What's everyone's opinion on the optimum prop for my merc 15hp two stroke? My skiff is the snooker2 listed on the bragging page and she cavitates a lot even when running wide open on slick clam water.

Aluminum, Stainless, 4-blade, 3-blade, pitch?????? I am confused.


----------



## iMacattack (Dec 11, 2006)

Moved to "prop"er topic section. 

Cheers


----------



## noeettica (Sep 23, 2007)

Bought this little number from Capt'n Ron and i am Shickled Titless !!! Bites the water Like a Pit bull !!! [smiley=pirate.gif] Dave


----------



## bmann420 (Nov 4, 2007)

Wow that prop looks bad ass. Is that on a 15 two stroke?


----------



## Tom_C (Dec 10, 2006)

How high is your motor mounted?

Can you adjust the motor lower?

Do you only cavitates when going strait? 

How is she when you turn?

Possible fixes: 

SS 4 blade Cupped Prop = $$$$

6 inch adjustable Jack Plate, keeping your motor at same or lower height. = $$$

Peratrim type Cav plate. To keep water on prop but not add lift. = $$

Cut down the transom height. = $


----------



## bmann420 (Nov 4, 2007)

Cavitates mostly when running straight. What is a peratrim type cav plate?

I have a hydrafoil on the motor already but it hasn't helped much. Do you think I need to lower the motor some on the transom?


----------



## JoeWelbourn (Dec 11, 2006)

Tom C, 

I got a call asking for help today, I sent him to you. Mitch ws his name? No reply needed.

Float Shallower,
Joe
Carbon Marine


----------



## Tom_C (Dec 10, 2006)

Thanks Joe [smiley=1-beer-german.gif]


*snooker* 


www.permatrims.com










The differnt between a hydrafoil and a Permatrim is a hydrafoil will add lift, a Permatrim is designed to hold water on your prop. 

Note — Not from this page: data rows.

-- ==== Sys2Proof/Tests/Slice0.lean ====
section
/-! SUPPORT. The model's own tests. Expected values are the spec's: the vectors of `95_test_vectors.md` (cited by
section or id) or the encoding of R50 to R55. A `witness_` theorem meets all hypotheses of the obligation it names. -/

namespace Sys2Proof.Tests
open Sys2Proof.Machine

-- One proof at a time: each kernel evaluation would otherwise hold a thread of its own.
set_option Elab.async false

/-! ### The checks of well-formedness refuse -/

theorem test_dot_operand_above_i16_refused : (Instr.dot 32768 0).wellFormed = false := by decide
theorem test_dot_operand_below_i16_refused : (Instr.dot 0 (-32769)).wellFormed = false := by decide
theorem test_line_operand_above_i16_refused : (Instr.line 0 0 0 32768).wellFormed = false := by decide
theorem test_line_extremes_accepted : (Instr.line (-32768) 32767 0 0).wellFormed = true := by decide

/-- FONT_T of `95_test_vectors.md`, cut to `n` glyphs. -/
def fontT (n : Nat) : List Glyph :=
  (List.range n).map fun g =>
    ⟨BitVec.ofNat 8 g, BitVec.ofNat 8 (g + 1), BitVec.ofNat 8 (g + 2), BitVec.ofNat 8 (g + 3), BitVec.ofNat 8 (g + 4), 0⟩

/-- A configuration with FONT_T and PAGE_COUNT = 4. -/
def configT (m : Mode) (autoSend : Bool) : Config :=
  { pageCount := .four, mode := m, autoSend := autoSend, font := fontT 159, substAsCode := true,
    busClockHz := 400000, busAddress := 60 }

theorem test_font_t_is_well_formed (m : Mode) (a : Bool) : (configT m a).wf = true := by
  cases m <;> cases a <;> decide +kernel
theorem test_short_font_refused : ({ configT .direct false with font := fontT 158 } : Config).wf = false := by
  decide +kernel
theorem test_font_too_short_for_raw_substitutes :
    ({ configT .direct false with substAsCode := false } : Config).wf = false := by decide +kernel
theorem test_lit_spacer_refused :
    ({ configT .direct false with font := ⟨0, 0, 0, 0, 0, 1⟩ :: fontT 159 } : Config).wf = false := by
  decide +kernel

/-! ### Words written out from the encoding, one for every constructor (R51, R53, R55) -/

theorem test_decode_nop : decode [0b00000000#8] = .ok (.nop, []) := by decide
theorem test_decode_putc : decode [0b00000001#8, 0b01000001#8] = .ok (.putc 0x41, []) := by decide
theorem test_decode_lnbrk : decode [0b00000010#8] = .ok (.lnbrk, []) := by decide
theorem test_decode_setcur : decode [0b00000011#8, 0x12#8, 0x02#8] = .ok (.setcur 18 2, []) := by decide
theorem test_decode_setscale : decode [0b00000100#8, 0x02#8] = .ok (.setscale 2, []) := by decide
theorem test_decode_setinv : decode [0b00000101#8, 0x01#8] = .ok (.setinv 1, []) := by decide
theorem test_decode_clear : decode [0b00000110#8] = .ok (.clear, []) := by decide
theorem test_decode_flush : decode [0b00000111#8] = .ok (.flush, []) := by decide
/-- Section 2.6: `DOT -1, 200` is `08 FF FF C8 00`. -/
theorem test_decode_dot : decode [0b00001000#8, 0xFF#8, 0xFF#8, 0xC8#8, 0x00#8] = .ok (.dot (-1) 200, []) := by decide
/-- Section 2.7: `LINE -2, 0, 1, 3` is `09 FE FF 00 00 01 00 03 00`. -/
theorem test_decode_line :
    decode [0b00001001#8, 0xFE#8, 0xFF#8, 0#8, 0#8, 0x01#8, 0#8, 0x03#8, 0#8] = .ok (.line (-2) 0 1 3, []) := by decide
theorem test_decode_clrst : decode [0b00001010#8] = .ok (.clrst, []) := by decide
theorem test_decode_reserved0B : decode [0b00001011#8] = .ok (.reserved0B, []) := by decide
theorem test_decode_reserved0C : decode [0b00001110#8] = .ok (.reserved0C 0b10, []) := by decide
theorem test_decode_reserved10 : decode [0b00011001#8] = .ok (.reserved10 0b1001, []) := by decide
theorem test_decode_reserved20 : decode [0b00110001#8] = .ok (.reserved20 0b10001, []) := by decide
theorem test_decode_reserved40 : decode [0b01100001#8] = .ok (.reserved40 0b100001, []) := by decide
theorem test_decode_reserved80 : decode [0b11000001#8] = .ok (.reserved80 0b1000001, []) := by decide
theorem test_decode_nothing : decode [] = .error .noBytes := by decide
theorem test_decode_truncated : decode [0x03#8, 0x05#8] = .error (.truncated 0x03#8) := by decide
theorem test_table_word_pads_with_zeros : decodeTableWord 8 0x08 = some (.dot 0 0) := by decide
theorem test_table_word_bytes_low_first : decodeTableWord 40 0x00C8FFFF08 = some (.dot (-1) 200) := by decide
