/-- A measurement epoch (R33): on all enabled ports the engine measures, checks the array, writes the epoch packet and
hands the residual to TB0's discipline. -/
def Device.epoch (d : Device) (o : EpochObs) : Device :=
  if ¬ d.gnsOn then d
  else
    let hz := d.epochHz
    let per := 1000000000 / hz
    let cur := d.tb0 / per * per
    let d := if d.gns.nextEp ≤ cur then d else d.advanceTo (cur + per)
    let at_ := d.tb0 / per * per
    let trk := d.assign o.sigs
    let d := d.raiseIf (1024 < (d.candidates o.sigs).length) GNS_INT_STAT 11
    let ints := d.holdInts trk o.dds
    let vs := d.verdicts ints trk o.dds
    let spoofed := (nub ((vs.filter fun e => e.2.2).map fun e => satId e.1)).length
    let mpRef := nub ((vs.filter fun e => e.2.1 ∧ e.1.port = d.gns.ref).map fun e => (e.1.code, e.1.sat))
    let newMp := mpRef.any fun x => !d.gns.mpRef.contains x
    let d := { d with gns := { d.gns with
        chans := trk.map sigKey, ints := ints, mpRef := mpRef, nextEp := at_ + 1
        found := d.gns.found.filter fun k => o.sigs.any fun s => sigKey s = k } }
    let d := (d.raiseIf newMp GNS_INT_STAT 1).spoofCount spoofed
    let d := d.countDisplaced vs
    let sick := d.refSick
    let good := (vs.filter fun e => e.1.port = d.gns.ref ∧ ¬ bitOf (obsFlags d.gns.ref sick d.gns.alarm e) 4).map
      fun e => satId e.1
    let admitted := (nub good).length
    let tracked := (nub ((trk.filter fun s => s.port = d.gns.ref).map satId)).length
    let d := (d.wfld GNS_STAT 5 11 trk.length).wfld GNS_STAT 16 7 tracked
    let d := d.wbit GNS_STAT 4 d.gnsCfgErr
    let d := { d with gns := { d.gns with
        fix := match o.fix with
          | some f => if 5 ≤ f.sats then some ⟨f.pos.1, f.pos.2.1, f.pos.2.2⟩ else d.gns.fix
          | none => d.gns.fix } }
    let d := (d.refCheck).epochPacket o at_ vs
    let d := d.noteGood admitted
    let d := d.surveyCount hz admitted o.sigma
    match o.fix with
    | some f => if 4 ≤ admitted then d.discipline f.resid hz else d
    | none => d

/-- A survey ends (R50, R51). -/
def Device.surveyEnd (d : Device) (last : Nat) : Device :=
  { d with gns := { d.gns with survey := false, last := last, refState := d.gns.before } }

/-- An abort of a survey (R51): before the commit point ABORTED; at or after it DONE and ABORT_LATE. -/
def Device.surveyAbort (d : Device) : Device :=
  if d.gns.survey then d.surveyEnd 2
  else if d.gns.last = 1 then { d with gns := { d.gns with late := true } }
  else d

/-- A LOAD takes effect at the heat boundary (R48): STATE reads ENTERED, and the position is compared (R49). -/
def Device.loadTakes (d : Device) : Device :=
  match d.gns.load with
  | none => d
  | some p =>
    let e := { d with gns := { d.gns with
        pos := p, load := none, refState := 3, check := true, stored := some (p, 3) } }
    e.refCheck

/-- Switches the active reference port at a heat boundary (R47). -/
def Device.refSwitch (d : Device) : Device :=
  if d.refSick ∧ bitOf (d.gnsEff GNS_CTRL) 10 ∧ d.gnsOn then
    match (List.range 4).find? fun p => d.feOk p && !d.displaced p with
    | some p => (({ d with gns := { d.gns with ref := p } }).wfld GNS_STAT 2 2 p).raise GNS_INT_STAT 6
    | none => d
  else
    let p := bitsOf (d.gnsEff GNS_CTRL) 8 2
    if d.gns.ref ≠ p ∧ ¬ bitOf (d.gnsEff GNS_CTRL) 10 then
      ({ d with gns := { d.gns with ref := p } }).wfld GNS_STAT 2 2 p
    else d

/-- Measures each port's clock in a heat (R27): a loss of CLK_OK releases the port's channels and sets CLK_FAIL. -/
def Device.clkCheck (d : Device) (ok : Nat) : Device :=
  d.forEach [0, 1, 2, 3] fun p e =>
    let was := e.bit (GNS_FE_CFG p) 16
    let now := bitOf ok p && bitOf (e.gnsEff GNS_CTRL) (1 + p)
    let f := e.wbit (GNS_FE_CFG p) 16 now
    if was ∧ ¬ now then
      ({ f with gns := { f.gns with
          chans := f.gns.chans.filter fun k => k.1 ≠ p, found := f.gns.found.filter fun k => k.1 ≠ p } }).raise
        GNS_INT_STAT 10
    else f

/-- What the heat boundary does in the GNSS block (R27, R47, R48, R52). -/
def Device.gnsBoundary (d : Device) (ok : Nat) : Device := (((d.gnsTake).clkCheck ok).refSwitch).loadTakes

/-- The written reference position: three 64-bit registers (R48). -/
def Device.refWritten (d : Device) : Ecef :=
  let v (lo hi : Reg) : Int := toSigned 64 (d.rdN lo + 2 ^ 32 * d.rdN hi)
  ⟨v GNS_REF_X_LO GNS_REF_X_HI, v GNS_REF_Y_LO GNS_REF_Y_HI, v GNS_REF_Z_LO GNS_REF_Z_HI⟩

/-- MEASUREMENT_EPOCH (R33). -/
def execMeasurementEpoch (o : EpochObs) (s : State) : Host.Outcome State Fault Refusal :=
  .next { s with dev := s.dev.epoch o }

/-- SPOOF_ALARM_CLEAR (R45): the alarm ends after SPOOF_MIN consecutive quiet epochs. -/
def execSpoofAlarmClear (s : State) : Host.Outcome State Fault Refusal :=
  let d := s.dev
  let r : Device :=
    if d.gns.alarm ∧ d.fld GNS_INT_CFG 8 4 ≤ d.gns.quiet then
      { d with gns := { d.gns with alarm := false, quiet := 0 } }
    else d
  .next { s with dev := r }

/-- PORT_DISPLACED (R46): DISP_EPOCHS consecutive epochs mark the port; at least three ports must be enabled. -/
def execPortDisplaced (p : Nat) (s : State) : Host.Outcome State Fault Refusal :=
  let d := s.dev
  let ports := ((List.range 4).filter fun i => bitOf (d.gnsEff GNS_CTRL) (1 + i)).length
  let r : Device :=
    if d.fld GNS_INT_CFG 12 4 ≤ Tab.getD d.gns.disp p 0 ∧ 3 ≤ ports ∧ p < 4 ∧ ¬ d.displaced p then
      d.raise GNS_INT_STAT (2 + p)
    else d
  .next { s with dev := r }

/-- SIGNAL_ACQUIRED (R32): a signal that has no channel is found, and may be assigned one at the next epoch. -/
def execSignalAcquired (p code sat : Nat) (s : State) : Host.Outcome State Fault Refusal :=
  let d := s.dev
  let r : Device :=
    if d.gnsOn ∧ ¬ d.gns.found.contains (p, code, sat) then
      { d with gns := { d.gns with found := d.gns.found ++ [(p, code, sat)] } }
    else d
  .next { s with dev := r }

/-- The written position becomes active at the next heat boundary, and a survey is aborted (R48, R51). -/
def Device.refLoad (d : Device) : Device :=
  let e := d.surveyAbort
  { e with gns := { e.gns with load := some e.refWritten } }

/-- Begins a survey; it has no effect while one runs (R50, R51). -/
def Device.surveyStart (d : Device) : Device :=
  if d.gns.survey then d
  else
    ({ d with gns := { d.gns with
        survey := true, before := d.gns.refState, refState := 1, counted := 0, late := false } }).wrN
      GNS_SURVEY_SIGMA 0xFFFFFFFF

/-- LOAD (R48, R51). -/
def execLoad (s : State) : Host.Outcome State Fault Refusal := .next { s with dev := s.dev.refLoad }

/-- REF_POSITION_CHECK (R49). -/
def execRefPositionCheck (s : State) : Host.Outcome State Fault Refusal :=
  .next { s with dev := s.dev.refCheck }

/-- SURVEY_START (R50, R51). -/
def execSurveyStart (s : State) : Host.Outcome State Fault Refusal := .next { s with dev := s.dev.surveyStart }

/-- SURVEY_ABORT (R51). -/
def execSurveyAbort (s : State) : Host.Outcome State Fault Refusal :=
  .next { s with dev := s.dev.surveyAbort }

/-- Whether a survey completes (R50). -/
def Device.surveyDone (d : Device) : Bool :=
  let t := d.fld GNS_SURVEY_CFG 8 16 * 10
  d.fld GNS_SURVEY_CFG 0 7 * 3600000 ≤ d.gns.counted ||
    (t ≠ 0 && d.fld GNS_SURVEY_SIGMA 0 16 ≤ t && d.fld GNS_SURVEY_SIGMA 16 16 ≤ t)

/-- SURVEY_COMMIT (R50, R51): at the heat boundary the result becomes the active position, unless a LOAD committed at
the same boundary replaces it. -/
def execSurveyCommit (x y z : Int) (s : State) : Host.Outcome State Fault Refusal :=
  let d := s.dev
  let r : Device :=
    if d.gns.survey ∧ d.surveyDone then
      let p : Ecef := ⟨x, y, z⟩
      let e := { d with gns := { d.gns with
          survey := false, last := 1, pos := p, refState := 2, stored := some (p, 2) } }
      (e.raise GNS_INT_STAT 9).loadTakes
    else d
  .next { s with dev := r }

end Sys2Proof.Machine
end

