/-! ## Messages -/

/-- A signal's centre frequency, Hz (R30). -/
def sigHz (code glo : Nat) : Nat :=
  if code = 4 then 1602000000 + glo * 562500 - 8 * 562500
  else if code = 5 then 1246000000 + glo * 437500 - 8 * 437500
  else if [0, 1, 6, 11, 15, 16, 19].contains code then 1575420000
  else if code = 2 ∨ code = 17 then 1227600000
  else if [3, 7, 12, 18].contains code then 1176450000
  else if code = 8 ∨ code = 13 then 1207140000
  else if code = 9 then 1278750000
  else if code = 10 then 1561098000
  else 1268520000

/-- A record with the clock residual subtracted from pseudorange and carrier phase (R55); a CODE_ONLY record's phase
stays invalid (R54). -/
def residOut (res : Int) (b : Bytes) : Bytes :=
  let pr := (uAt b 4 8 : Int) - roundDiv (res * 299792458 * 65536) 1000000000000
  let ph := sAt b 12 8 - roundDiv (res * (sigHz (uAt b 0 1) (uAt b 2 1 / 16) : Nat) * 1048576) 1000000000000
  let b := putB b 4 (leBytes 8 (ofSigned 64 pr))
  if bitOf (uAt b 26 2) 5 then b else putB b 12 (leBytes 8 (ofSigned 64 ph))

/-- The system of a signal code in the order of R61: GPS, GLONASS, Galileo, QZSS, BeiDou; 5 SBAS, which has no MSM
(R53). -/
def msmSystem (code : Nat) : Nat :=
  if code < 4 then 0 else if code < 6 then 1 else if code < 10 then 2 else if code < 15 then 4
  else if code < 19 then 3 else 5

/-- The bits of the MSM select for a system in the order of R61: Galileo is [5:4], QZSS [7:6], BeiDou [9:8] (R57). -/
def msmSel (sel sys : Nat) : Nat := bitsOf sel (2 * sys) 2

/-- The records of the present heat's epoch that R41 admits, with the residual, if the epoch was taken. -/
def Device.baseNow (d : Device) : Int × List Bytes :=
  match d.cor.base with
  | some (h, res, l) => if h = d.heatAbs then (res, l) else (0, [])
  | none => (0, [])

/-- Satellites among some records. -/
def satsOf (l : List Bytes) : Nat := (nub (l.map fun b => (msmSystem (uAt b 0 1), uAt b 1 1))).length

/-- Whether output is withheld (R66). -/
def Device.withheld (d : Device) : Bool :=
  d.gns.alarm || d.gns.refState = 0 || (d.gns.refState = 1 && d.gns.before = 0) ||
    satsOf ((d.baseNow.2).filter fun b => msmSystem (uAt b 0 1) < 5) < 4

/-- A message that is due: its kind (0 to 4 MSM of a system, 5 ARP, 6 1033, 7 1230) and its content. -/
abbrev Msg := Nat × Bytes

/-- The MSM of a select word in the order of R61; the multiple-message bit is 1 on all but the last (R61). -/
def Device.msms (d : Device) (station sel : Nat) : List Msg :=
  let (res, l) := d.baseNow
  let sys := (List.range 5).filter fun s => msmSel sel s ≠ 0
  let locked := d.fld GNS_STAT 0 2 = 1
  let steer := if locked then 1 else 2
  sys.map fun s =>
    (s, leBytes 2 station ++ leBytes 1 (if msmSel sel s = 1 then 4 else 7) ++ leBytes 1 d.cor.iod ++
      leBytes 1 (b2n (sys.getLast? ≠ some s)) ++ leBytes 1 steer ++ leBytes 1 steer ++ leBytes 8 (d.heatAbs * 100) ++
      ((l.filter fun b => msmSystem (uAt b 0 1) = s).map (residOut res)).flatten)

/-- The offset of the active port from the array origin, 0.1 mm. -/
def Device.portOffset (d : Device) : Bytes :=
  let o (r : Nat → Reg) : Bytes := leBytes 4 (if d.gns.ref = 0 then 0 else d.rdN (r d.gns.ref))
  o GNS_ARRAY_E ++ o GNS_ARRAY_N ++ o GNS_ARRAY_U

/-- The ARP message: 1005, or 1006 with the antenna height (R53). -/
def Device.arpMsg (d : Device) (b : Bytes) : Msg :=
  (5, leBytes 2 (uAt b 0 2) ++ leBytes 1 (uAt b 8 1 % 2) ++ leBytes 8 (ofSigned 64 d.gns.pos.x) ++
    leBytes 8 (ofSigned 64 d.gns.pos.y) ++ leBytes 8 (ofSigned 64 d.gns.pos.z) ++ d.portOffset ++
    (if uAt b 8 1 % 2 = 1 then sliceB b 12 2 else []))

/-- 1033 (R53, R59): the profile's descriptors and the device's identity. -/
def Device.descMsg (d : Device) (b : Bytes) : Msg :=
  (6, leBytes 2 (uAt b 0 2) ++ sliceB b 32 64 ++ leBytes 4 (d.rdN OTP_UNIT_ID0) ++ leBytes 4 (d.rdN OTP_UNIT_ID1) ++
    leBytes 4 (d.rdN OTP_UNIT_ID2) ++ leBytes 4 (d.rdN (UPD_VER 1)))

/-- The messages that fall due in this heat beside the MSM: 5, 6, 7 (R61). While STATE is NONE there is no ARP message
(R66). -/
def Device.otherDue (d : Device) (b : Bytes) : List Nat :=
  let h := d.heatAbs
  let at_ (off p : Nat) : Bool := p ≠ 0 && off ≤ h && (h - off) % (10 * p) = 0
  (if (at_ 2 (uAt b 8 1 / 2) || d.cor.arpHeat = some h) && d.gns.refState ≠ 0 then [5] else []) ++
  (if at_ 4 (uAt b 9 1) then [6] else []) ++ (if at_ 6 (uAt b 10 1) then [7] else [])

/-- The message of a kind. -/
def Device.otherMsg (d : Device) (b : Bytes) (k : Nat) : Msg :=
  if k = 5 then d.arpMsg b else if k = 6 then d.descMsg b else (7, leBytes 2 (uAt b 0 2))

/-- The payload of some messages: whole RTCM frames, as many from the front as the fragments hold (R65). -/
def payloadOf (room : Nat) (l : List Msg) : Bytes :=
  l.foldl (fun a m =>
    let x := Config.message m.1 m.2
    if a.length + x.length ≤ room then a ++ x else a) []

Depending on the motor height, lower the motor some on the transom may be all you need, or removing the hydrafoil may change  hull running angle allow your transom to drop and your bow to rise some lowering your prop.

*Bertt* started a great post about Motor Height, JackPlates, and Hull Running Angle. 

http://www.microskiff.com/cgi-bin/yabb2/YaBB.pl?num=1235777190


----------



## noeettica (Sep 23, 2007)

I will have several permatrims soon ...


----------



## Tom_C (Dec 10, 2006)

Home made [smiley=1-biggrin.gif] 










What I like about Permatrim is they are custom designed for differant makes of motors.


----------



## TomFL (Oct 2, 2007)

> Bought this little number from Capt'n Ron and i am Shickled Titless !!! Bites the water Like a Pit bull !!! [smiley=pirate.gif]  Dave


Dave, turn those bolts on your cav plate upside-down so the nuts are on top of the cav plate. Better yet go to a pan head or button head bolt and then do the above. This will help clean up the water flow around the prop a bunch. 

-T


----------



## bmann420 (Nov 4, 2007)

Actually I have a se200 installed and not a hydrafoil.


----------